CONFIDENTIALITY AND INTELLECTUAL PROPERTY ASSIGNMENT AGREEMENT

CONFIDENTIALITY AND INTELLECTUAL PROPERTY ASSIGNMENT AGREEMENT

This Confidentiality and Intellectual Property Assignment Agreement (“Agreement”) is entered into by and between Contractor and Client whose respective names and office addresses are written in the signature portion below (each, a “Party,” and collectively, the “Parties”).

RECITALS
A.    Client is and shall be the owner of Confidential Information, as defined in Section 2(a) below.
B.    Contractor and its employ, assign, or any person/s acting on Contractor’s behalf (“Personnel”) may have access to Confidential Information during their discussions with Client for a specific task, undertaking or project, which may include creation, modification, or enhancement of Confidential Information (the “Project”); hence the need of the Agreement to govern the rights, duties, and responsibilities of the Parties.

NOW, THEREFORE, in consideration of the foregoing and of the mutual covenants and promises herein contained and for other good and valuable consideration, receipt and sufficiency of which are hereby acknowledged, and intending to be legally bound hereby, the Parties agree as follows:

1.    Term. The Agreement shall take effect upon its execution, and shall subsist throughout the term of the Project and for a period of ten years thereafter, unless otherwise agreed in writing by Client.

 

2.   Coverage. The Agreement shall cover the Project, Confidential Information, and all other incidental and subsequent assistance needed in the preparation, fulfillment, or improvement thereof.

For purposes of the Agreement, these terms shall mean as follows:

(a)    “Confidential Information” shall include all information divulged to Contractor including but not limited to “Original IP” and “Developed IP”.

The term “Confidential Information” shall not include information which: (i) is or becomes generally available to the public other than as a result of breach by Contractor of the Agreement; or (ii) was available to Contractor on a non-confidential basis prior to its disclosure to Contractor by Client.

(b)    “Original IP” shall include without limitation, and in whatever medium, (i) all intellectual property and intellectual property rights pertaining to the business of Client including all patents, trademarks, service marks, logos, get-up, trade names, trade secrets, internet domain names, rights in designs, labels, slogans, mascots, distinctive building designs, advertising signs, specially designed equipment, equipment layout plans, food presentation and formulas, secret recipes, certain business techniques, management information systems, system specific software packages, systems and procedures, menus (including food and beverage designations, special recipes, and quality and quantity standards); operating procedures for sanitation, maintenance and food and beverage storage, preparation and service; methods and techniques for inventory and cost controls, record keeping and reporting; personnel management, purchasing, sales, promotion and advertising; copyright (including rights in computer software and its source code) and moral and related rights, database rights, semi-conductor topography rights, utility models, rights in know-how and other intellectual property rights, in each case whether registered or unregistered and including applications for registration, and all rights or forms of protection having equivalent or similar effect anywhere in the world; (ii) all non-public information provided by Client that relates to the actual or anticipated business of Client, including business plans; product plans;  sales, marketing, and/or finance information; customer information; and all data and  information regarding Client’s business, plans, products, services, processes, personnel, and markets; (iii) all information provided by Client to Contractor in connection with the Project or acquired by Contractor from Client in the course of the implementation of the Project; and (iv) the existence and terms of the Agreement and the Project.

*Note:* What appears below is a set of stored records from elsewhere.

-- ==== Sys2Proof/Laws/OpsFrame.lean ====
section
/-! SUPPORT. The frame of the shared operations of Flags and Ops: every field of the state that the operation leaves as it was. -/

namespace Sys2Proof.Machine

/-! ### queueReport: writes reports -/

@[simp] theorem State.queueReport_now (s : State) (b : ReportBody) :
    (s.queueReport b).now = s.now := rfl
@[simp] theorem State.queueReport_pending (s : State) (b : ReportBody) :
    (s.queueReport b).pending = s.pending := rfl
@[simp] theorem State.queueReport_hold (s : State) (b : ReportBody) :
    (s.queueReport b).hold = s.hold := rfl
@[simp] theorem State.queueReport_port (s : State) (b : ReportBody) :
    (s.queueReport b).port = s.port := rfl
@[simp] theorem State.queueReport_line (s : State) (b : ReportBody) :
    (s.queueReport b).line = s.line := rfl
@[simp] theorem State.queueReport_engine (s : State) (b : ReportBody) :
    (s.queueReport b).engine = s.engine := rfl
@[simp] theorem State.queueReport_txns (s : State) (b : ReportBody) :
    (s.queueReport b).txns = s.txns := rfl
@[simp] theorem State.queueReport_sched (s : State) (b : ReportBody) :
    (s.queueReport b).sched = s.sched := rfl
@[simp] theorem State.queueReport_attempt (s : State) (b : ReportBody) :
    (s.queueReport b).attempt = s.attempt := rfl
@[simp] theorem State.queueReport_stations (s : State) (b : ReportBody) :
    (s.queueReport b).stations = s.stations := rfl
@[simp] theorem State.queueReport_inbound (s : State) (b : ReportBody) :
    (s.queueReport b).inbound = s.inbound := rfl
@[simp] theorem State.queueReport_events (s : State) (b : ReportBody) :
    (s.queueReport b).events = s.events := rfl

/-! ### setSource: writes events -/

@[simp] theorem State.setSource_now (s : State) (src : SourceId) (v : Source) :
    (s.setSource src v).now = s.now := rfl
@[simp] theorem State.setSource_pending (s : State) (src : SourceId) (v : Source) :
    (s.setSource src v).pending = s.pending := rfl
@[simp] theorem State.setSource_hold (s : State) (src : SourceId) (v : Source) :
    (s.setSource src v).hold = s.hold := rfl
@[simp] theorem State.setSource_port (s : State) (src : SourceId) (v : Source) :
    (s.setSource src v).port = s.port := rfl
@[simp] theorem State.setSource_line (s : State) (src : SourceId) (v : Source) :
    (s.setSource src v).line = s.line := rfl
@[simp] theorem State.setSource_engine (s : State) (src : SourceId) (v : Source) :
    (s.setSource src v).engine = s.engine := rfl
@[simp] theorem State.setSource_txns (s : State) (src : SourceId) (v : Source) :
    (s.setSource src v).txns = s.txns := rfl
@[simp] theorem State.setSource_sched (s : State) (src : SourceId) (v : Source) :
    (s.setSource src v).sched = s.sched := rfl
@[simp] theorem State.setSource_attempt (s : State) (src : SourceId) (v : Source) :
    (s.setSource src v).attempt = s.attempt := rfl
@[simp] theorem State.setSource_stations (s : State) (src : SourceId) (v : Source) :
    (s.setSource src v).stations = s.stations := rfl
@[simp] theorem State.setSource_inbound (s : State) (src : SourceId) (v : Source) :
    (s.setSource src v).inbound = s.inbound := rfl
@[simp] theorem State.setSource_reports (s : State) (src : SourceId) (v : Source) :
    (s.setSource src v).reports = s.reports := rfl

/-! ### occur: writes reports, events -/

@[simp] theorem State.occur_now (s : State) (src : SourceId) (d : Detail) :
    (s.occur src d).now = s.now := by
  simp only [State.occur]; split <;> rfl
@[simp] theorem State.occur_pending (s : State) (src : SourceId) (d : Detail) :
    (s.occur src d).pending = s.pending := by
  simp only [State.occur]; split <;> rfl
@[simp] theorem State.occur_hold (s : State) (src : SourceId) (d : Detail) :
    (s.occur src d).hold = s.hold := by
  simp only [State.occur]; split <;> rfl
@[simp] theorem State.occur_port (s : State) (src : SourceId) (d : Detail) :
    (s.occur src d).port = s.port := by
  simp only [State.occur]; split <;> rfl
@[simp] theorem State.occur_line (s : State) (src : SourceId) (d : Detail) :
    (s.occur src d).line = s.line := by
  simp only [State.occur]; split <;> rfl
@[simp] theorem State.occur_engine (s : State) (src : SourceId) (d : Detail) :
    (s.occur src d).engine = s.engine := by
  simp only [State.occur]; split <;> rfl
@[simp] theorem State.occur_txns (s : State) (src : SourceId) (d : Detail) :
    (s.occur src d).txns = s.txns := by
  simp only [State.occur]; split <;> rfl
@[simp] theorem State.occur_sched (s : State) (src : SourceId) (d : Detail) :
    (s.occur src d).sched = s.sched := by
  simp only [State.occur]; split <;> rfl
@[simp] theorem State.occur_attempt (s : State) (src : SourceId) (d : Detail) :
    (s.occur src d).attempt = s.attempt := by
  simp only [State.occur]; split <;> rfl
@[simp] theorem State.occur_stations (s : State) (src : SourceId) (d : Detail) :
    (s.occur src d).stations = s.stations := by
  simp only [State.occur]; split <;> rfl
@[simp] theorem State.occur_inbound (s : State) (src : SourceId) (d : Detail) :
    (s.occur src d).inbound = s.inbound := by
  simp only [State.occur]; split <;> rfl

/-! ### setActivity: writes line -/

@[simp] theorem State.setActivity_now (s : State) (a : LineActivity) :
    (s.setActivity a).now = s.now := rfl
@[simp] theorem State.setActivity_pending (s : State) (a : LineActivity) :
    (s.setActivity a).pending = s.pending := rfl
@[simp] theorem State.setActivity_hold (s : State) (a : LineActivity) :
    (s.setActivity a).hold = s.hold := rfl
@[simp] theorem State.setActivity_port (s : State) (a : LineActivity) :
    (s.setActivity a).port = s.port := rfl
@[simp] theorem State.setActivity_engine (s : State) (a : LineActivity) :
    (s.setActivity a).engine = s.engine := rfl
@[simp] theorem State.setActivity_txns (s : State) (a : LineActivity) :
    (s.setActivity a).txns = s.txns := rfl
@[simp] theorem State.setActivity_sched (s : State) (a : LineActivity) :
    (s.setActivity a).sched = s.sched := rfl
@[simp] theorem State.setActivity_attempt (s : State) (a : LineActivity) :
    (s.setActivity a).attempt = s.attempt := rfl
@[simp] theorem State.setActivity_stations (s : State) (a : LineActivity) :
    (s.setActivity a).stations = s.stations := rfl
@[simp] theorem State.setActivity_inbound (s : State) (a : LineActivity) :
    (s.setActivity a).inbound = s.inbound := rfl
@[simp] theorem State.setActivity_reports (s : State) (a : LineActivity) :
    (s.setActivity a).reports = s.reports := rfl
@[simp] theorem State.setActivity_events (s : State) (a : LineActivity) :
    (s.setActivity a).events = s.events := rfl

/-! ### goQuiet: writes line -/

@[simp] theorem State.goQuiet_now (s : State) :
    (s.goQuiet).now = s.now := rfl
@[simp] theorem State.goQuiet_pending (s : State) :
    (s.goQuiet).pending = s.pending := rfl
@[simp] theorem State.goQuiet_hold (s : State) :
    (s.goQuiet).hold = s.hold := rfl
@[simp] theorem State.goQuiet_port (s : State) :
    (s.goQuiet).port = s.port := rfl
@[simp] theorem State.goQuiet_engine (s : State) :
    (s.goQuiet).engine = s.engine := rfl
@[simp] theorem State.goQuiet_txns (s : State) :
    (s.goQuiet).txns = s.txns := rfl
@[simp] theorem State.goQuiet_sched (s : State) :
    (s.goQuiet).sched = s.sched := rfl
@[simp] theorem State.goQuiet_attempt (s : State) :
    (s.goQuiet).attempt = s.attempt := rfl
@[simp] theorem State.goQuiet_stations (s : State) :
    (s.goQuiet).stations = s.stations := rfl
@[simp] theorem State.goQuiet_inbound (s : State) :
    (s.goQuiet).inbound = s.inbound := rfl
@[simp] theorem State.goQuiet_reports (s : State) :
    (s.goQuiet).reports = s.reports := rfl
@[simp] theorem State.goQuiet_events (s : State) :
    (s.goQuiet).events = s.events := rfl

/-! ### goReclaim: writes line -/

@[simp] theorem State.goReclaim_now (s : State) :
    (s.goReclaim).now = s.now := rfl
@[simp] theorem State.goReclaim_pending (s : State) :
    (s.goReclaim).pending = s.pending := rfl
@[simp] theorem State.goReclaim_hold (s : State) :
    (s.goReclaim).hold = s.hold := rfl
@[simp] theorem State.goReclaim_port (s : State) :
    (s.goReclaim).port = s.port := rfl
@[simp] theorem State.goReclaim_engine (s : State) :
    (s.goReclaim).engine = s.engine := rfl
@[simp] theorem State.goReclaim_txns (s : State) :
    (s.goReclaim).txns = s.txns := rfl
@[simp] theorem State.goReclaim_sched (s : State) :
    (s.goReclaim).sched = s.sched := rfl
@[simp] theorem State.goReclaim_attempt (s : State) :
    (s.goReclaim).attempt = s.attempt := rfl
@[simp] theorem State.goReclaim_stations (s : State) :
    (s.goReclaim).stations = s.stations := rfl
@[simp] theorem State.goReclaim_inbound (s : State) :
    (s.goReclaim).inbound = s.inbound := rfl
@[simp] theorem State.goReclaim_reports (s : State) :
    (s.goReclaim).reports = s.reports := rfl
@[simp] theorem State.goReclaim_events (s : State) :
    (s.goReclaim).events = s.events := rfl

(c)    “Developed IP” shall include without limitation, and in whatever medium, (i) all copyrightable material, notes, records, drawings, designs, inventions, improvements, developments, discoveries, and trade secrets conceived, discovered, developed, or reduced to practice by Contractor, solely or in collaboration with others, during the term of this Agreement and in the course of the Contractor’s engagement under the Agreement and/or Project that relate in any manner to the business of Client or to the Original IP that Contractor may be directed to undertake, investigate, or experiment with or that Contractor may become associated with in work, investigation, or experimentation in Client’s line of business in performing the assistance needed in the Project and/or implementation of the Agreement, and (ii) any and all copyrights and related rights, patents, utility models, industrial designs, trademarks, or other intellectual property rights related thereto or arising therefrom.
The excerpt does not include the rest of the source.